/-- Bits in a nanosecond on a port. -/
def gigabits (s : State) (k : Nat) : Nat := nth 1 [1, 1, 10, 25] (speedCode s k)

/-- A media packet is sent on a port. DEDUCED, log 123. -/
def State.sendMedia (s : State) (f k mac : Nat) (p : TxPkt) : State :=
  let bs := mediaFrame s k (s.flow f) mac p
  let s1 := s.modNp k fun q => { q with sending := some (f, s.lNs + 8 * bs.length / gigabits s k + 1) }
  ((s1.emit (.media f k bs)).netCount k 6).count (kFlow f 10)

/-- A media packet that the port cannot send is dropped. -/
def State.dropMedia (s : State) (f k : Nat) : State := ((s.netCount k 7).netErr k 5).count (kFlow f 11)

/-- A built packet at its instant, on one port: unresolved, dropped, waiting or sent. -/
def State.offerMedia (s : State) (f k : Nat) (p : TxPkt) : State :=
  match destMac s f k with
  | none => s.count (kFlow f 12)
  | some mac =>
    if !(s.np k).up || !s.netOn then s.dropMedia f k
    else if (s.np k).pause ≠ 0 then s.modNp k fun q => { q with wait := q.wait ++ [(f, p)] }
    else s.sendMedia f k mac p

/-- A packet at its instant: gated away, or offered to each port (R269 to R271). -/
def State.offer (s : State) (f : Nat) (p : TxPkt) : State :=
  if !s.gate then s else (flowPorts (s.flow f)).foldl (fun s k => s.offerMedia f k p) s

/-- A sample that has left the render toward a transmit-flow channel, in the flow's encoding. -/
def sentSample (s : State) (w : Flow) (f ch i : Nat) : Int :=
  let b := mget [] s.net.sent (64 * f + ch)
  let x := match b.find? fun e => e.1 == i / 16 with | some e => nth 0 e.2 (i % 16) | none => 0
  if w.l24 then sat 24 (shrEven x 4) else sat 16 (shrEven x 12)

/-- The packet of interval `i`, whose end is its instant. -/
def buildPkt (s : State) (f i : Nat) : TxPkt :=
  let w := s.flow f
  let n := pktSamples s.render.rate96 w
  { seq := (s.flowRt f).seq, ts := i * n % 2 ^ 32, at' := (i + 1) * n * 1000000000 / s.fs,
    smp := (List.range w.ch).map fun ch => (List.range n).map fun j => sentSample s w f ch (i * n + j) }

/-- PACKET_TRANSMIT of transmit flow 256 + f: the packet whose interval has just ended. During a change of the render rate it carries
zeros (R45). -/
def execPacketTransmit (f : Fin 256) (s : State) : Host.Outcome State Fault Refusal :=
  let x := 256 + f.val
  let w := s.flow x
  let rt := s.flowRt x
  let n := pktSamples s.render.rate96 w
  let i := s.sampleNow / n - 1
  let isDone := match rt.done with | some d => decide (i ≤ d) | none => false
  if !w.enable || isDone || decide (i * n < rt.since) || !(s.render.run || s.render.changing) then .next s
  else
    let p := buildPkt s x i
    .next ((s.modFlowRt x fun r => { r with seq := (r.seq + 1) % 2 ^ 16, done := some i, pkt := some p }).offer x p)

/-- A packet's transmission has not begun one packet time after its instant. -/
def isLate (s : State) (e : Nat × TxPkt) : Bool := e.2.at' + pktNs s (s.flow e.1) ≤ s.lNs

/-- TX_LATE_DROP: the oldest late packet that waits at a port is dropped. -/
def execTxLateDrop (k : Fin 4) (s : State) : Host.Outcome State Fault Refusal :=
  match (s.np k.val).wait.find? (isLate s) with
  | none => .next s
  | some e => .next ((s.modNp k.val fun q => { q with wait := q.wait.erase e }).dropMedia e.1 k.val)

/-- What waits at a port is sent, but for what is late. -/
def State.sendWaiting (s : State) (k : Nat) : State :=
  let one := fun (s : State) (e : Nat × TxPkt) =>
    if isLate s e then s.dropMedia e.1 k
    else match destMac s e.1 k with
      | some mac => if s.gate then s.sendMedia e.1 k mac e.2 else s
      | none => s
  (s.np k).wait.foldl one (s.modNp k fun q => { q with wait := [] })

/-- The transmitter resumes, in the order of R256. -/
def State.resume (s : State) (k : Nat) : State := ((s.sendWaiting k).flushOwn k 2).flushOwn k 3

/-- PAUSE_EXPIRY. -/
def execPauseExpiry (k : Fin 6) (s : State) : Host.Outcome State Fault Refusal :=
  .next (if (s.np k.val).pause = 0 then s else (s.modNp k.val fun p => { p with pause := 0 }).resume k.val)

/-- The output gate opens (R271): each flow's newest packet goes out where its instant lies less than a packet time back, and each
service address is announced. -/
def State.netActive (s : State) : State :=
  let one := fun (s : State) (e : Nat × FlowRt) =>
    match e.2.pkt with
    | some p => if (s.flow e.1).enable && !isLate s (e.1, p) then s.offer e.1 p else s
    | none => s
  let s1 := s.net.rt.foldl one s
  (List.range 4).foldl (fun s k => if svcOn s k then s.place k 3 (.msg "gratuitous-arp" [svcIp s k, svcMac s k]) else s) s1

/-! ### FRAME_RECEIVED -/

/-- A UDP datagram that matches a flow-table entry. DEDUCED, log 117. -/
def State.flowFrame (s : State) (k e : Nat) (p : Ipv4) (bs : List Byte) : State :=
  let c := entryCtl s e
  let f := wbits c 0 8
  let u := parseUdp p
  let src := (s.reg (aEntry e + 8)).toNat
  if src ≠ 0 ∧ src ≠ p.src then s.count (kFlow f 8)
  else if !p.sumOk || !u.2.2.1 then s.count (kFlow f 7)
  else if wbit c 8 then
    let r := s.toRing k 1 f bs
    if r.2 then { r.1 with net := { r.1.net with pos := r.1.net.pos ++ [(f, u.2.2.2)] } } else r.1
  else (s.netCount k 0).rtp f (b2n (wbit c 16)) u.2.2.2

/-- Ring 1: the frame is PTP's or KCP's. -/
def State.kcpFrame (s : State) (k : Fin 6) (p : Ipv4) (bs : List Byte) : State :=
  let u := parseUdp p
  if !p.sumOk || !u.2.2.1 then s.netCount k.val 3
  else
    let r := s.toRing k.val 1 0xFFFF bs
    if r.2 then
      let ep : Endpoint := .udp k (wordN p.src) (BitVec.ofNat 16 u.1)
      { r.1 with kcp := { r.1.kcp with rx := r.1.kcp.rx ++ [(ep, u.2.2.2)] } }
    else r.1

/-- Classification (Table NET-4). -/
def State.classify (s : State) (k : Fin 6) (f : Frame) (bs : List Byte) : State :=
  let best := fun (s : State) => let r := s.toRing k.val 0 0xFFFF bs; if r.2 then r.1.bestEffort k.val f else r.1
  if f.etype = 0x88F7 then (s.toRing k.val 1 0xFFFF bs).1
  else match parseIp f with
    | none => best s
    | some p =>
      let u := parseUdp p
      if p.proto ≠ 17 then best s
      else if !p.later && (u.2.1 == 319 || u.2.1 == 320) then (s.toRing k.val 1 0xFFFF bs).1
      else if p.frag then best s
      else match lookup s k.val f p.dst u.2.1 with
        | some e => s.flowFrame k.val e p bs
        | none =>
          let kr := s.reg (aNet k.val + 0x28)
          if wbit kr 16 && p.dst == unitIp s k.val && u.2.1 == wbits kr 0 16 then s.kcpFrame k p bs else best s

/-- FRAME_RECEIVED: the frame with its FCS, whether a symbol was in error, whether the FIFO was full, and whether it is a
Verify or Respond mPacket. -/
def execFrameReceived (k : Fin 6) (bs : List Byte) (symbol fifo mPacket : Bool) (s : State) : Host.Outcome State Fault Refusal :=
  let f := parseFrame bs
  let n := bs.length
  let fcs := symbol || n < 4 || leAt bs (n - 4) 4 ≠ (crc32eth (bs.take (n - 4))).toNat
  if !(s.np k.val).up || !s.netOn then .next s
  else if fcs then .next (s.netCount k.val 1)
  else if n < 64 || n > maxFrame s k.val then .next (s.netCount k.val 2)
  else if mPacket then .next s
  else if f.etype = 0x8808 then
    if beAt f.body 0 2 = 1 then
      let s1 := (s.modNp k.val fun p => { p with pause := beAt f.body 2 2 }).netCount k.val 8
      .next (if beAt f.body 2 2 = 0 then s1.resume k.val else s1)
    else .next (s.netCount k.val 3)
  else if fifo then .next ((s.netCount k.val 4).netErr k.val 0)
  else if !addrPass s k.val f.dst || !vlanPass s k.val f then .next (s.netCount k.val 3)
  else .next (s.classify k f bs)

/-! ### Position flows (R235) -/

/-- The command that a position datagram stands for: bytes 20 onward of an OBJECT_POS_BULK payload. -/
def posCmd (b : List Byte) : Cmd :=
  { ep := .spi, sess := 0, seq := 0, op := 0x0201, txn := 0, tagged := false, payload := (b.drop 8).take (b.length - 12) }

/-- A datagram that R235 passes. -/
def posOk (s : State) (f : Nat) (b : List Byte) : Bool :=
  let c := posCmd b
  let n := b.length
  let q := beAt b 4 4
  let newer := match (s.flowRt f).pos with
    | none => true
    | some h => let d := (q + 2 ^ 32 - h) % 2 ^ 32; decide (1 ≤ d) && decide (d < 2 ^ 31)
  n ≥ 28 && n == 28 + 16 * c.at 32 2 && beAt b 0 4 == 0x4B504F53 && crc32c (b.take (n - 4)) == BitVec.ofNat 32 (beAt b (n - 4) 4) &&
    newer && (bulkParam c s).isNone

/-- POSITION_DATAGRAM: Ganen takes a datagram that a ring holds, or one that arrives at once. -/
def execPositionDatagram (f : Fin 256) (b : List Byte) (s : State) : Host.Outcome State Fault Refusal :=
  let s1 := { s with net := { s.net with pos := s.net.pos.erase (f.val, b) } }
  let w := s.flow f.val
  if !s.serving || !w.enable || !w.position || s.standby then .next s1
  else if posOk s1 f.val b then
    .next ((s1.modFlowRt f.val fun r => { r with pos := some (beAt b 4 4) }).enter (.position ((b.drop 8).take (b.length - 12))))
  else .next (s1.count (kFlow f.val 9))

/-! ### Rings to transmit (R250, R256, R257, R259) -/

/-- Return the frames at a transmit ring's HEAD unsent. -/
def returnUnsent (k r : Nat) : Nat → State → State
  | 0, s => s
  | n + 1, s =>
    let a := descAddr s k r
    let s1 := if s.spanOk a 32 then s.memWrite (a + 12) (leBytes 4 (2 ^ 31 + 2 ^ 27)) else s
    returnUnsent k r n (s1.ringNext k r)

/-- Everything queued on the transmit rings of a port whose link is down goes back (R250). -/
def State.unsent (s : State) (k : Nat) : State :=
  let s1 := returnUnsent k 2 (ringHeld s k 2) s
  returnUnsent k 3 (ringHeld s1 k 3) s1

/-- RING_FRAME_TRANSMIT: the express ring's frame goes before the pre-emptable ring's, which may leave in fragments.
DESIGN CHOICE, log 120. -/
def execRingFrameTransmit (k : Fin 6) (frags : Nat) (s : State) : Host.Outcome State Fault Refusal :=
  let p := s.np k.val
  let r := if ringHeld s k.val 2 ≠ 0 then 2 else 3
  if !s.netOn || ringHeld s k.val r = 0 then .next s
  else if !p.up then .next (s.unsent k.val)
  else if p.pause ≠ 0 then .next s
  else
    let a := descAddr s k.val r
    let d := s.readBytes a 32
    let n := leAt d 8 4
    if !s.spanOk a 32 then .next ((s.engHang a false).descDone k.val r (2 ^ 31 + 2 ^ 28) 0 0xFFFF)
    else if !s.spanOk (leAt d 0 8) (max 1 n) then .next ((s.engHang (leAt d 0 8) false).descDone k.val r (2 ^ 31 + 2 ^ 28) 0 (leAt d 28 2))
    else
    let bs := s.readBytes (leAt d 0 8) n
    let ask := (leAt d 12 4).testBit 26
    let tag := leAt d 28 2
    let s1 := (s.emit (.frame k.val r bs)).netCount k.val 6
    let s2 := if r = 3 && p.preempt == 2 then s1.netCount k.val 10 frags else s1
    let st := if ask then s2.txStamp k.val tag else (s2, false)
    let status := 2 ^ 31 + 2 ^ 30 + 2 ^ 29 + b2n st.2 * 2 ^ 25 + n % 2 ^ 16
    .next (st.1.descDone k.val r status (if st.2 then s.stamp k.val true else 0) tag)

/-- A pause leaves a management port: with quanta 0xFFFF, or 0 to let its partner go on. -/
def State.sendPause (s : State) (k q : Nat) : State :=
  ((s.modNp k fun p => { p with pausing := q ≠ 0 }).emit (.net k "pause" [q])).netCount k 9

/-- A port that may pause its partner (R259). -/
def pauses (s : State) (k : Nat) : Bool := !isMedia k && netCtl s k 16 && (s.np k).up

/-- Both rings again hold at least one quarter: the partner goes on. -/
def State.pauseEnd (s : State) (k : Nat) : State :=
  let enough := fun (r : Nat) => decide (ringHeld s k r * 4 ≥ ringSize s k r)
  if pauses s k && (s.np k).pausing && enough 0 && enough 1 then s.sendPause k 0 else s

/-- PAUSE_TX of NETPORT_4 + k: the first pause, or its repeat after 16384 quanta. -/
def execPauseTx (k : Fin 2) (s : State) : Host.Outcome State Fault Refusal :=
  let p := 4 + k.val
  let few := fun (r : Nat) => decide (ringHeld s p r * 8 < ringSize s p r)
  .next (if pauses s p && (few 0 || few 1) then s.sendPause p 0xFFFF else s.pauseEnd p)

/-- A write of NETPORT_RING_TAIL_r: frames queued while the link is down go back (R250); posted buffers may end a pause. -/
def State.ringTailWrite (s : State) (k r : Nat) (v : Word) : State :=
  let s1 := s.setReg (aNetRing k r + 12) (v &&& 0xFFF)
  if r < 2 then s1.pauseEnd k else if (s1.np k).up then s1 else s1.unsent k

/-- NETPORT_RING_TAIL. -/
def execNetportRingTail (k : Fin 6) (r : Fin 4) (v : Word) (s : State) : Host.Outcome State Fault Refusal :=
  guarded (aNetRing k.val r.val + 12) v (s.ringTailWrite k.val r.val v)

/-! ### Links (R250, R257, R272) -/

/-- PREEMPT after the link comes up or the field is set: verification begins where it is on. -/
def State.preemptStart (s : State) (k : Nat) : State :=
  s.modNp k fun p => { p with preempt := if isMedia k && netCtl s k 24 && p.up then 1 else 0 }

/-- The link is lost. -/
def State.linkDown (s : State) (k : Nat) : State :=
  if !(s.np k).up then s
  else
    let w := (s.np k).wait
    let s1 := s.modNp k fun p => { p with up := false, pause := 0, preempt := 0, wait := [], own := [], pausing := false, sending := none }
    let s2 := w.foldl (fun s e => s.dropMedia e.1 k) s1
    (((s2.unsent k).netCount k 11).netErr k 2).netLink k

/-- LINK_DOWN. -/
def execLinkDown (k : Fin 6) (s : State) : Host.Outcome State Fault Refusal := .next (s.linkDown k.val)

Directions - Search the data above for lines holding "Outcome" and copy each of them.

Reply -
def execPacketTransmit (f : Fin 256) (s : State) : Host.Outcome State Fault Refusal :=
def execTxLateDrop (k : Fin 4) (s : State) : Host.Outcome State Fault Refusal :=
def execPauseExpiry (k : Fin 6) (s : State) : Host.Outcome State Fault Refusal :=
def execFrameReceived (k : Fin 6) (bs : List Byte) (symbol fifo mPacket : Bool) (s : State) : Host.Outcome State Fault Refusal :=
def execPositionDatagram (f : Fin 256) (b : List Byte) (s : State) : Host.Outcome State Fault Refusal :=
def execRingFrameTransmit (k : Fin 6) (frags : Nat) (s : State) : Host.Outcome State Fault Refusal :=
def execPauseTx (k : Fin 2) (s : State) : Host.Outcome State Fault Refusal :=
def execNetportRingTail (k : Fin 6) (r : Fin 4) (v : Word) (s : State) : Host.Outcome State Fault Refusal :=
def execLinkDown (k : Fin 6) (s : State) : Host.Outcome State Fault Refusal := .next (s.linkDown k.val)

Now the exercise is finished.